Entertainment
Hippo Campus Is All Grown Up Now
The Midwestern art school boys are becoming mature musicians
For four suburban, Midwestern boys, the dissolution of high school brought about the inception of a band with big ambitions—albeit a healthy dose of cautiousness about their future. After all, not every high school band makes it big. But nevertheless, the indie rock band Hippo Campus came into fruition, as the boys behind the band were eager to turn their longtime dream into reality.
Lead singer Jake Luppen explains, “It’s that quest for perfection that we’ve been on for awhile; that quest for perfection that we’ve been on since high school."
Now, several years since their initial formation and after releasing two EPs, holding various festival slots, and touring, the Minnesota band, known for their buoyant riffs and songs filled with juvenile mischief, have developed a sense of maturity, and sound like they're truly coming into their own on their full-length debut, landmark. The album demonstrates the band’s growth; there's a sincerity in both sound and lyric, as they turn their unease with the digital age and their experiences with love and grief into an album that encapsulates their ascent.
“Nathan [Stocker, the guitarist] and I, senior year of high school, we were having lunch and talking about frustrations we were having with other projects we were in; it seemed like they were both destined to taper off as college approached. We wanted to make a band that would be successful, and that we would be all in on,” says Luppen. What they created was Hippo Campus, a project made up of danceable guitarwork and witty lyricism, resonant with familiar sounds of fleeting innocence and intentional recklessness.
With landmark, the band has created a sonic divergence from their Bashful Creatures and South EPs, allowing their music to develop from its original, fragile power into a grown-up strength.
“The EPs were very reflective of our high school experience and where we were at when we were writing those tunes; landmark is reflective of what has happened in the past two and a half years or so,” says Luppen. “[It’s] what we were supposed to be making at this time.”
Luppen continues, “[For landmark], we had the luxury of having time, we had eight months to do this project… so we had time to really sit with the material in the recording process. We really focused on the individual songs this time around and we tried to not limit ourselves to not just being a two guitar-bass-drums band,” and instead allowed the album to venture into colossal territory with their use of alternative production on tracks like “poems.”
Luppen says, “We went into the record wanting to be ironic,” explaining that they originally intended to mock the internet age, “but it just wasn’t working, because you can only go so far with that. It got to a point where it was like, ‘I don’t know if people want to hear this. I think people just want to hear honesty.’”
He says, “I had a moment where I realized I hadn’t necessarily been writing from a place of personal honesty.” For Luppen, sincerity in storytelling was the key to creating meaningful pieces of which they could be proud. The maturity of the band’s songwriting comes through on album beauties like “epitaph” and “monsoon,” which turn personal experiences of a wistful love affair and the persistence of grief into poetic verses capable of washing over the listener like a wave of contemplation.

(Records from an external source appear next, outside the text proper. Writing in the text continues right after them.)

/-- R177, R160, R150 and R159: SETTINGS PUSH by its checks in order, leaving a waiting push and PENDING for one head; the segments of the page
are enqueued together, in page order, once that many free unreserved slots exist; the turn of a group frame ends when it has been sent,
and its last segment ends the push; the ACK of a single head's segment counts it, and that of the last one ends the push APPLIED. That an
enqueue or an end without its push or turn changes nothing is the model's choice (log entry 8). -/
def Obligations.SettingsPushTravels : Prop :=
  ∀ (s : State) (l : Nat),
    let ln := s.line l
    (∀ (tag : Byte) (dest : Nat) (page : List Byte) (map : Option (List Byte)), s.ready (.settingsPush tag l dest page map) = true →
      let c := Instr.settingsPush tag l dest page map
      let h : HeadId := ⟨l, dest⟩
      let range := l < 16 ∧ ((1 ≤ dest ∧ dest ≤ 200) ∨ (224 ≤ dest ∧ dest ≤ 239) ∨ dest = 255) ∧ 1 ≤ page.length ∧ page.length ≤ 96
        ∧ (200 < dest → map ≠ none)
      let found := dest ≤ 200 → s.head? h ≠ none
      let serving := ln.state = .RUNNING ∧ (dest ≤ 200 → s.online h = true)
      (¬ range → Refused c s .OUT_OF_RANGE)
      ∧ (range → ¬ found → Refused c s .NOT_FOUND)
      ∧ (range → found → ¬ serving → Refused c s .WRONG_STATE)
      ∧ (range → found → serving → ln.push ≠ none → Refused c s .BUSY)
      ∧ (range → found → serving → ln.push = none →
          let lines := s.lines.set l { ln with push := some ⟨dest, page, map, false, 0⟩ }
          (200 < dest → Answers c s { s with lines := lines } .ACCEPTED [])
          ∧ (∀ hd, dest ≤ 200 → s.head? h = some hd →
              Answers c s { s with lines := lines, heads := s.heads.set h.key { hd with settings := .PENDING } } .ACCEPTED [])))
    ∧ (ln.push = none → Gives (.settingsPushEnqueue l) s s)
    ∧ (∀ p, ln.push = some p →
        let n := (p.page.length + 31) / 32
        let frames := (List.range n).map (fun i =>
          (⟨p.dest, .segment i (decide (i + 1 < n)) (if p.dest ≤ 200 then none else p.map) ((p.page.drop (32 * i)).take 32)⟩ : OutFrame))
        (p.queued = false → n ≤ ln.free →
          Gives (.settingsPushEnqueue l) s
            { s with lines := s.lines.set l { ln with queue := ln.queue ++ frames, push := some { p with queued := true } } })
        ∧ ((p.queued = true ∨ ln.free < n) → Gives (.settingsPushEnqueue l) s s))
    ∧ (∀ f retry holds dropped, ln.turn = some ⟨.queued f, f.dest, retry, holds, dropped⟩ →
        (200 < f.dest →
          (∀ i mp b, f.content = .segment i false mp b →
            Gives (.groupFrameSent l) s
              { s with lines := s.lines.set l { ln with turn := none, queue := ln.queue.drop 1, push := none } })
          ∧ (∀ i mp b, f.content = .segment i true mp b →
              Gives (.groupFrameSent l) s { s with lines := s.lines.set l { ln with turn := none, queue := ln.queue.drop 1 } }))
        ∧ (f.dest ≤ 200 → Gives (.groupFrameSent l) s s)
        ∧ (∀ p i more mp b hd, f.dest ≤ 200 → holds = none → dropped = false → f.content = .segment i more mp b →
            ln.push = some p → p.dest = f.dest → s.head? ⟨l, f.dest⟩ = some hd →
            let heard := { hd with missed := 0, lastTurnEnd := some s.elapsed }
            let after := fun (push : Option Push) (x : Head) =>
              { s with lines := s.lines.set l { ln with turn := none, queue := ln.queue.drop 1, push := push },
                       heads := s.heads.set (HeadId.key ⟨l, f.dest⟩) x : State }
            let got := Instr.answerReceived l (answerFrame f.dest 0x88#8 [])
            (more = true → Gives got s (after (some { p with answered := p.answered + 1 }) heard))
            ∧ (more = false → Gives got s (after none { heard with settings := .APPLIED }))))
    ∧ (ln.turn = none → Gives (.groupFrameSent l) s s)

“We went into this record with the intention of making something that we would be happy with, to the point where everybody else could hate it and we could still feel good about it at the end of the day. I think, personally, it’s honest and I’m happy with it, and it’s up to everyone else if they like it or not,” Luppen explains.
Though now firmly out of high school, the boys in the band are holding onto the youthful idealism they had when they first set out to pursue the project. Luppen says, “We still have a fire lit under us to push things. I think that something we wanted when we started the band was to always be different from what’s happening, and I know a lot of bands strive for that, but we try to keep our youthful energies in our creativity.”
On the cusp of the release of landmark, Luppen says that the spark between the bandmates burns brighter than ever. “It’s just become [that], the more time goes by, the more we’re family. It’s so far past the level of four friends. It’s basically like we’re brothers. I hope it’ll always be that way.”
Though Hippo Campus are no longer adolescents playing boastful shows out of basements, with their search for honesty and the release of their monumental debut, the Midwestern boys are just at the beginning of their journey.